Suami-suami Seribu Dapat Tiga

riwidy
Chapter #3

Bab 3. Malam Hening untuk Danny

Danny terhempas ke sofa ruang keluarga, punggungnya berderit protes. Ini bukan tempat ternyaman untuk tidur, apalagi setelah seharian berjibaku dengan tuntutan kantor dan—yang lebih berat—tuntutan rumah tangga. Bantal leher kesayangannya yang bermotif Super Mario terasa terlalu kecil untuk menopang beban pikirannya. Selimut tipis pemberian maskapai penerbangan yang entah kapan ia bawa pulang, tak cukup menghalau dinginnya malam.

Keheningan yang mencekam menggantung di udara, lebih pekat dari asap rokok tetangga yang suka membakar sampah. Biasanya, jam segini, rumah ini akan dipenuhi suara Pramita yang cerewet tentang jadwal besok, atau siaran TV dari saluran gosip selebriti, atau setidaknya dengkuran halusnya yang sesekali keluar. 

Sekarang, hanya ada suara kulkas yang mendengung dan detak jam dinding yang entah kenapa terdengar lebih cepat dari biasanya. Suara kecap ‘Merak Terbang’ seharga dua ribu perak seolah bergaung, mengejeknya dengan kemurahan harganya.

Ia memejamkan mata, mencoba mengusir bayangan wajah Pramita yang memerah, bibir yang bergetar mengucapkan kata-kata itu.

"Aku nyesel nikah sama kamu! Pria nggak berkualitas! Kamu itu kayak suami seribu dapat tiga!"

Kata-kata itu menghujam, menembus lapisan 'santai' yang selama ini ia banggakan. Pramita memang sering marah, sering mengeluh, tapi tak pernah sampai sekejam itu. ‘Suami seribu dapat tiga’. Ia mengernyit. Apakah ia sebegitu tidak berharganya? Apakah cintanya, kerja kerasnya, kehadirannya—semua hanya dianggap barang obralan yang bisa didapat dengan harga diskon?

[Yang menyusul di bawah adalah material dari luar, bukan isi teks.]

/-! ## Encodings -/

/-- Words and frames written out in 95_test_vectors and 30_encoding R73 decode to the instructions they stand for. -/
def Obligations.WrittenOutEncodingsDecode : Prop :=
  decodeWord 0x00000000 = .instr .nop ∧
  decodeWord 0x10000000 = .instr .cuClr ∧
  decodeWord 0x2ABCDE05 = .instr (.cuAdd 0x05) ∧
  decodeWord 0x300003F4 = .instr (.encLoad 3 0xF4) ∧
  decodeWord 0x40010305 = .instr (.encStart 1 3 5) ∧
  decodeWord 0x500000FF = .instr (.decByte 0xFF) ∧
  decodeWord 0x60000000 = .instr .decEnd ∧
  decodeWord 0x70000000 = .reject (.reservedOpcode 7) ∧
  decodeFrame [0xFF, 0xFF, 0x01, 0x02, 0x01, 0xFB] = .instr (.framePing 1) ∧
  decodeFrame [0xFF, 0xFF, 0x01, 0x04, 0x02, 0x41, 0x01, 0xB6] = .instr (.frameRead 1 0x41 1) ∧
  decodeFrame [0xFF, 0xFF, 0x01, 0x05, 0x03, 0x0B, 0xFF, 0x0F, 0xDD] = .instr (.frameWrite 1 0x0B 2 4095)

/-- R61 to R65: the opcode in bits 31 to 28 selects the command; the operands are the bytes at bits 7 to 0, 15 to 8
and 23 to 16. -/
def Obligations.OpcodeMapDecodes : Prop :=
  ∀ w : Word,
    let op := w.toNat / 2 ^ 28
    let b0 : Byte := BitVec.ofNat 8 w.toNat
    let b1 : Byte := BitVec.ofNat 8 (w.toNat / 2 ^ 8)
    let b2 : Byte := BitVec.ofNat 8 (w.toNat / 2 ^ 16)
    (op = 0 → decodeWord w = .instr .nop) ∧
    (op = 1 → decodeWord w = .instr .cuClr) ∧
    (op = 2 → decodeWord w = .instr (.cuAdd b0)) ∧
    (op = 3 → decodeWord w = .instr (.encLoad b1 b0)) ∧
    (op = 4 → decodeWord w = .instr (.encStart b2 b1 b0)) ∧
    (op = 5 → decodeWord w = .instr (.decByte b0)) ∧
    (op = 6 → decodeWord w = .instr .decEnd) ∧
    (7 ≤ op → decodeWord w = .reject (.reservedOpcode (BitVec.ofNat 4 op)))

/-- R67: words that differ only in ignored bits behave identically in every step; the assembler writes 0 there; and
ignored bits do not make a word reserved. -/
def Obligations.IgnoredBitsHaveNoEffect : Prop :=
  (∀ w v : Word, w &&& usedMask (opField w) = v &&& usedMask (opField w) →
    ∀ (s : State) (r : Bool),
      clock { rst := false, cmd := some (.word w), outReady := r } s =
        clock { rst := false, cmd := some (.word v), outReady := r } s ∧
      wordReady s w = wordReady s v) ∧
  (∀ (l : AsmLine) (w : Word), assemble l = some w → w &&& usedMask (opField w) = w) ∧
  (∀ w : Word, (∃ i, decodeWord w = .instr i) ↔ w.toNat < 7 * 2 ^ 28)

/-- Decoding an encoded well-formed instruction gives it back, for every instruction and every operand value the
encoding admits. -/
def Obligations.DecodeEncodeIsIdentity : Prop :=
  ∀ i : Instr, i.wellFormed = true → ∃ e, encode i = some e ∧ decode e = .instr i

/-- The other direction: a frame that decodes is the one frame that encodes its instruction, and a command word that
decodes is its instruction's word but for the ignored bits. -/
def Obligations.EncodeDecodeIsIdentity : Prop :=
  (∀ (F : List Byte) (i : Instr), decodeFrame F = .instr i → encodeFrame i = some F) ∧
  (∀ (w : Word) (i : Instr), decodeWord w = .instr i → encodeWord i = some (w &&& usedMask (opField w)))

Danny meraih ponsel di saku celananya, mencari foto lama. Jemarinya berhenti pada satu foto: ia dan Pramita di pinggir pantai, matahari terbenam memeluk mereka dengan warna jingga keemasan. Ia berlutut di pasir, kotak cincin beludru di tangannya, sementara Pramita menutup mulut, matanya berkaca-kaca antara haru dan tak percaya.

(Kilas balik.)

Angin laut berdesir pelan, membawa aroma asin dan kehangatan senja. Pramita terlihat begitu cantik dengan gaun putih ringannya, rambutnya yang hitam legam menari-nari diterpa angin. Danny menarik napas panjang, jantungnya berpacu seperti kuda pacu yang baru dilepaskan dari gerbang.

"Pramita..." Danny mulai, suaranya sedikit bergetar. Ia berlutut, menatap mata Pramita yang memancarkan kebingungan sekaligus harapan. "Aku tahu aku bukan pria paling sempurna di dunia. Aku tahu aku sering ceroboh, sering lupa, dan kadang suka menunda-nunda."

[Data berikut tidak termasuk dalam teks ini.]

/-- The emission part keeps the encoder's invariant (41_packet_encoder R125, R127). -/
theorem EncInv.emission {s : State} (h : EncInv s) (r : Bool) : EncInv (emission s r s) := by
  rcases emission_cases s s r with ⟨-, e⟩ | ⟨hb, -, e⟩
  · rwa [e]
  have hbyte := frameByte_eq_byteAt h hb
  obtain ⟨hid, hnp, -, hbusy⟩ := h
  obtain ⟨hpos, hacc⟩ := hbusy hb
  have hF : frameInFlight (Machine.emission s r s) = frameInFlight s := by
    rw [emission_frame]
    rfl
  unfold EncInv
  rw [hF, e]
  refine ⟨hid, hnp, fun hidle => ?_, fun hstill => ?_⟩
  · have hlast : atLastByte s = true := by simpa [hb] using hidle
    exact if_pos hlast
  · have hlast : ¬atLastByte s = true := fun hlast => by simp [hlast] at hstill
    have hne := mt (atLastByte_iff s).mpr hlast
    have hsucc : (s.encPos + 1).toNat = s.encPos.toNat + 1 := BitVec.toNat_add_of_lt (show _ + 1 < 512 by omega)
    have hlen := length_frameInFlight s
    simp only [if_neg hlast, hsucc, Nat.add_sub_cancel]
    rw [byteSum8_slice_step (by omega), ← hacc, hbyte]
    refine ⟨by omega, ?_⟩
    exact if_congr (by omega) rfl rfl

/-- A valid start meets the encoder's invariant: no byte has been emitted (41_packet_encoder R124). -/
theorem encInv_latched {id np : Byte} (hid : id.toNat ≤ 253) (hnp : np.toNat ≤ 253) (s : State) (cmd : Byte) :
    EncInv ((s.latchFrame id cmd np).setEncStatus .accepted) := by
  refine ⟨hid, hnp, fun hb => Bool.noConfusion (show true = false from hb), fun _ => ⟨Nat.zero_le _, ?_⟩⟩
  exact congrArg byteSum8 (slice_of_lt (show 0 - 1 < 2 by decide)).symm

/-- A line keeps the encoder's invariant: a valid start begins at position 0 (41_packet_encoder R124). -/
theorem EncInv.encEffect {s : State} (h : EncInv s) (l : Option Instr) : EncInv (encEffect s l) := by
  cases hb : s.encBusy with
  | true => rwa [encEffect_of_busy hb]
  | false =>
    have hidle : ∀ {u : State}, u.encBusy = false → u.encId = s.encId → u.encNp = s.encNp → u.encPos = s.encPos →
        EncInv u := fun hub hid hnp hpos => by
      obtain ⟨hid', hnp', hpos', -⟩ := h
      exact ⟨hid ▸ hid', hnp ▸ hnp', fun _ => hpos ▸ hpos' hb, fun hub' => by simp [hub] at hub'⟩
    unfold Machine.encEffect
    split
    · rw [if_neg (by simp [hb])]
      exact hidle hb rfl rfl rfl
    · next id cmd np =>
      rw [if_neg (by simp [hb])]
      rcases startFrame_cases s id cmd np with ⟨-, e⟩ | ⟨-, -, e⟩ | ⟨hnp, hid, e⟩ <;> rw [e]
      · exact hidle hb rfl rfl rfl
      · exact hidle hb rfl rfl rfl
      · exact encInv_latched hid hnp s cmd
    · exact h

theorem encInv_reset : EncInv State.reset :=
  ⟨by decide, by decide, fun _ => rfl, fun hb => by cases hb⟩

/-- Every step keeps the encoder's invariant. -/
theorem EncInv.clock {inp : StepInput} {s t : State} (h : EncInv s) (hc : clock inp s = .next t) : EncInv t := by
  cases hr : inp.rst with
  | true =>
    rw [clock_of_rst hr] at hc
    cases hc
    exact encInv_reset.congr (by simp [SameEncoder])
  | false =>
    cases hb : s.encBusy with
    | true => exact (h.emission _).congr (clock_encoder_of_busy hb hr hc)
    | false => exact (h.encEffect _).congr (clock_encoder_of_idle hb hr hc)

/-! ## The decoder's invariant -/

theorem DecInv.congr {s t : State} (h : DecInv s) (hdec : SameDecoder s t) : DecInv t := by
  obtain ⟨hcnt, -, hst, hid, hlen, herr, hnp, hchk, hpar⟩ := hdec
  unfold DecInv
  rw [← hcnt, ← hst, ← hid, ← hlen, ← herr, ← hnp, ← hchk, ← hpar]
  exact h

/-- Every buffer with a count up to 260 holds some bytes received (10_state R21, R22). -/
theorem exists_received {s : State} (h : s.rxCnt.toNat ≤ 260) : ∃ B, Received s B := by
  have hsize := s.rxBuf.size
  have hlen : ((s.rxBuf.data ++ [0]).take s.rxCnt.toNat).length = s.rxCnt.toNat := by
    rw [List.length_take, List.length_append, hsize, List.length_singleton]
    omega
  refine ⟨(s.rxBuf.data ++ [0]).take s.rxCnt.toNat, by omega, fun i hi => ?_⟩
  rw [byteAt_take (by omega), byteAt_append_left (by omega)]
  rfl

/-- The fields of a structurally valid buffer are those of the frame it is (42_packet_decoder R150). -/
theorem eq_frameFields_of_parse {B : List Byte} {f : Fields} (h : parse B = .ok f ∨ parse B = .servoFault f) :
    f = frameFields f.id f.err f.params := by
  obtain ⟨-, -, -, -, -, hf, -⟩ := parse_fields h
  obtain ⟨hB, -⟩ := eq_frameOf_of_parse h
  conv_lhs => rw [hf, hB]
  exact fieldsOf_frameOf ..

/-- The verdict with fields is OK exactly when the error byte is 0 (42_packet_decoder R150). -/
theorem parse_eq_ok_iff {B : List Byte} {f : Fields} (h : parse B = .ok f ∨ parse B = .servoFault f) :
    parse B = .ok f ↔ f.err = 0 := by
  obtain ⟨-, -, -, -, -, hf, hparse⟩ := parse_fields h
  have herr : f.err = byteAt B 4 := by rw [hf]; rfl
  rw [hparse, herr]
  split
  · next h4 => exact ⟨fun h => (by cases h), fun h => absurd h h4⟩
  · next h4 => exact ⟨fun _ => not_not.mp h4, fun _ => rfl⟩

/-- What registers that hold the outcome of a `parse` with fields hold (42_packet_decoder R155, R156). -/
theorem HoldsParse.fields {s : State} {B : List Byte} {f : Fields} (h : HoldsParse s (parse B))
    (hp : parse B = .ok f ∨ parse B = .servoFault f) :
    s.decStatus.hasFields = true ∧ (s.decStatus = .ok ↔ f.err = 0) ∧ s.decId = f.id ∧ s.decLen = f.len ∧
      s.decErr = f.err ∧ s.decNp.toNat = f.params.length ∧ s.decChk = f.chk ∧
      ∀ i, s.pbufD.get i = byteAt f.params i := by
  rw [← parse_eq_ok_iff hp]
  rcases hp with hp | hp <;> rw [hp] at h ⊢ <;> obtain ⟨hst, hres⟩ := h <;> rw [hst]
  · exact ⟨rfl, by simp [Parsed.status], hres⟩
  · exact ⟨rfl, by simp [Parsed.status], hres⟩

/-- The fields of a structurally valid frame meet the decoder's invariant (10_state R24, R25, 42_packet_decoder
R151). -/
theorem HoldsParse.decInv_of_fields {s : State} {B : List Byte} {f : Fields} (h : HoldsParse s (parse B))
    (hcnt : s.rxCnt.toNat ≤ 260) (hp : parse B = .ok f ∨ parse B = .servoFault f) : DecInv s := by
  obtain ⟨-, hP⟩ := eq_frameOf_of_parse hp
  have hframe := eq_frameFields_of_parse hp
  obtain ⟨hfields, hok, hid, hlen, herr, hnp, hchk, hpar⟩ := h.fields hp
  have htake : s.pbufD.data.take s.decNp.toNat = f.params := by
    have hsize := s.pbufD.size
    refine List.ext_getElem (by rw [List.length_take]; omega) fun i h1 h2 => ?_
    have hi := hpar i
    rw [ByteBuf.get_eq_getElem _ (by omega), byteAt, List.getD_eq_getElem _ _ h2] at hi
    rwa [List.getElem_take]
  refine ⟨hcnt, fun hno => by simp [hfields] at hno, fun _ => ⟨by omega, ?_, herr.symm ▸ hok, fun i hi => ?_, ?_⟩⟩
  · have hlen' : f.len = BitVec.ofNat 8 (f.params.length + 2) := congrArg Fields.len hframe
    rw [hlen, hnp, hlen', BitVec.toNat_ofNat]
    exact Nat.mod_eq_of_lt (by omega)
  · rw [hpar, byteAt_of_length_le (by omega)]
  · have hchk' := congrArg Fields.chk hframe
    simp only [frameFields] at hchk'
    rw [hchk, hid, herr, htake, hchk']

/-- The outcome of a `parse` meets the decoder's invariant (10_state R24, R25, 42_packet_decoder R151). -/
theorem HoldsParse.decInv {s : State} {B : List Byte} (h : HoldsParse s (parse B)) (hcnt : s.rxCnt.toNat ≤ 260) :
    DecInv s := by
  cases hp : parse B with
  | ok f => exact h.decInv_of_fields hcnt (.inl hp)
  | servoFault f => exact h.decInv_of_fields hcnt (.inr hp)
  | framingError | truncatedFrame | checksumError =>
    rw [hp] at h
    obtain ⟨hst, hres⟩ := h
    refine ⟨hcnt, fun _ => hres, fun hf => ?_⟩
    rw [hst] at hf
    cases hf

theorem decInv_reset : DecInv State.reset :=
  ⟨by decide, fun _ => ⟨rfl, rfl, rfl, rfl, rfl, rfl⟩, fun h => by cases h⟩

/-- A received byte keeps the count at most 260 and the result registers as they are (42_packet_decoder R152). -/
theorem DecInv.receiveByte {s : State} (h : DecInv s) (b : Byte) : DecInv (receiveByte s b) := by
  obtain ⟨hcnt, hres⟩ := h
  rcases receiveByte_cases s b with ⟨hlt, e⟩ | ⟨-, e⟩ | ⟨-, e⟩ <;> rw [e]
  · refine ⟨?_, hres⟩
    rw [State.setRxCnt_rxCnt, rxCnt_succ_toNat hlt]
    omega
  · exact ⟨Nat.le_refl 260, hres⟩
  · exact ⟨hcnt, hres⟩

/-- Every step keeps the decoder's invariant. -/
theorem DecInv.clock {inp : StepInput} {s t : State} (h : DecInv s) (hc : clock inp s = .next t) : DecInv t := by
  cases hr : inp.rst with
  | true =>
    rw [clock_of_rst hr] at hc
    cases hc
    exact decInv_reset.congr (by simp [SameDecoder])
  | false =>
    have hd := clock_decoder hr hc
    split at hd
    · exact (h.receiveByte _).congr hd
    · obtain ⟨B, hB⟩ := exists_received h.1
      exact ((holdsParse_decEnd hB).decInv (Nat.zero_le _)).congr hd
    · exact h.congr hd

/-- Settles O10: in the reset state the encoder is idle at position 0 and every register of the result is 0. -/
theorem resetStateMeetsInvariant : Obligations.ResetStateMeetsInvariant := ⟨encInv_reset, decInv_reset⟩

/-- Settles O11: a step is one of `clock` from a state with the same registers, which keeps each unit's invariant. -/
theorem everyStepKeepsInvariant : Obligations.EveryStepKeepsInvariant := by
  rintro s t ⟨henc, hdec⟩ h
  have henc' : EncInv (s.setHost (remaining s)) := henc
  have hdec' : DecInv (s.setHost (remaining s)) := hdec
  exact ⟨henc'.clock h, hdec'.clock h⟩

end Sys2Proof.Machine

namespace Sys2Proof.Machine

/-! ## A frame, emitted -/

theorem length_outBytes (F : List Byte) : (outBytes F).length = F.length := List.length_mapIdx

/-- The first bytes of a frame, one more (41_packet_encoder R127). -/
theorem take_succ_outBytes {F : List Byte} {k : Nat} (hk : k < F.length) :
    (outBytes F).take (k + 1) = (outBytes F).take k ++ [⟨byteAt F k, k + 1 == F.length⟩] := by
  rw [List.take_succ_eq_append_getElem (by rwa [length_outBytes])]
  simp [outBytes, byteAt, hk]

/-- `k` bytes of the frame `F` have been taken after those in `before`: they are its first `k`, and while some are left
the encoder is busy with `F` at position `k` (41_packet_encoder R127). -/
structure Emitted (before : List OutByte) (F : List Byte) (k : Nat) (t : State) : Prop where
  taken : k ≤ F.length → t.taken = before ++ (outBytes F).take k
  inFlight : k < F.length → t.encBusy = true ∧ t.encPos.toNat = k ∧ EncInv t ∧ frameInFlight t = F

section
variable {before : List OutByte} {t u : State} {F : List Byte} {k : Nat} {inp : StepInput}

/-- What a busy encoder at position `k` of `F` offers (41_packet_encoder R122, R127). -/
theorem Emitted.offered (h : Emitted before F k t) (hk : k < F.length) :
    t.outputs.encOutByte = byteAt F k ∧ t.outputs.encOutLast = (k + 1 == F.length) := by
  obtain ⟨hb, hpos, hinv, hF⟩ := h.inFlight hk
  have hlen := length_frameInFlight t
  rw [hF] at hlen
  refine ⟨?_, ?_⟩
  · rw [outputs_encOutByte_of_busy hb, frameByte_eq_byteAt hinv hb, hF, hpos]
  · rw [outputs_encOutLast_of_busy hb, atLastByte, hpos, hlen]
    exact decide_eq_decide.mpr (by omega)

Pramita tersenyum tipis, matanya menyiratkan kelembutan. "Kamu itu apa adanya, Danny. Itu yang membuatku nyaman."

Danny merogoh saku, mengeluarkan kotak kecil. "Tapi, satu hal yang pasti, aku tahu aku mencintaimu lebih dari apapun. Lebih dari game bola, lebih dari film action." Ia tertawa pelan. "Mungkin bahkan lebih dari nasi goreng buatan ibuku."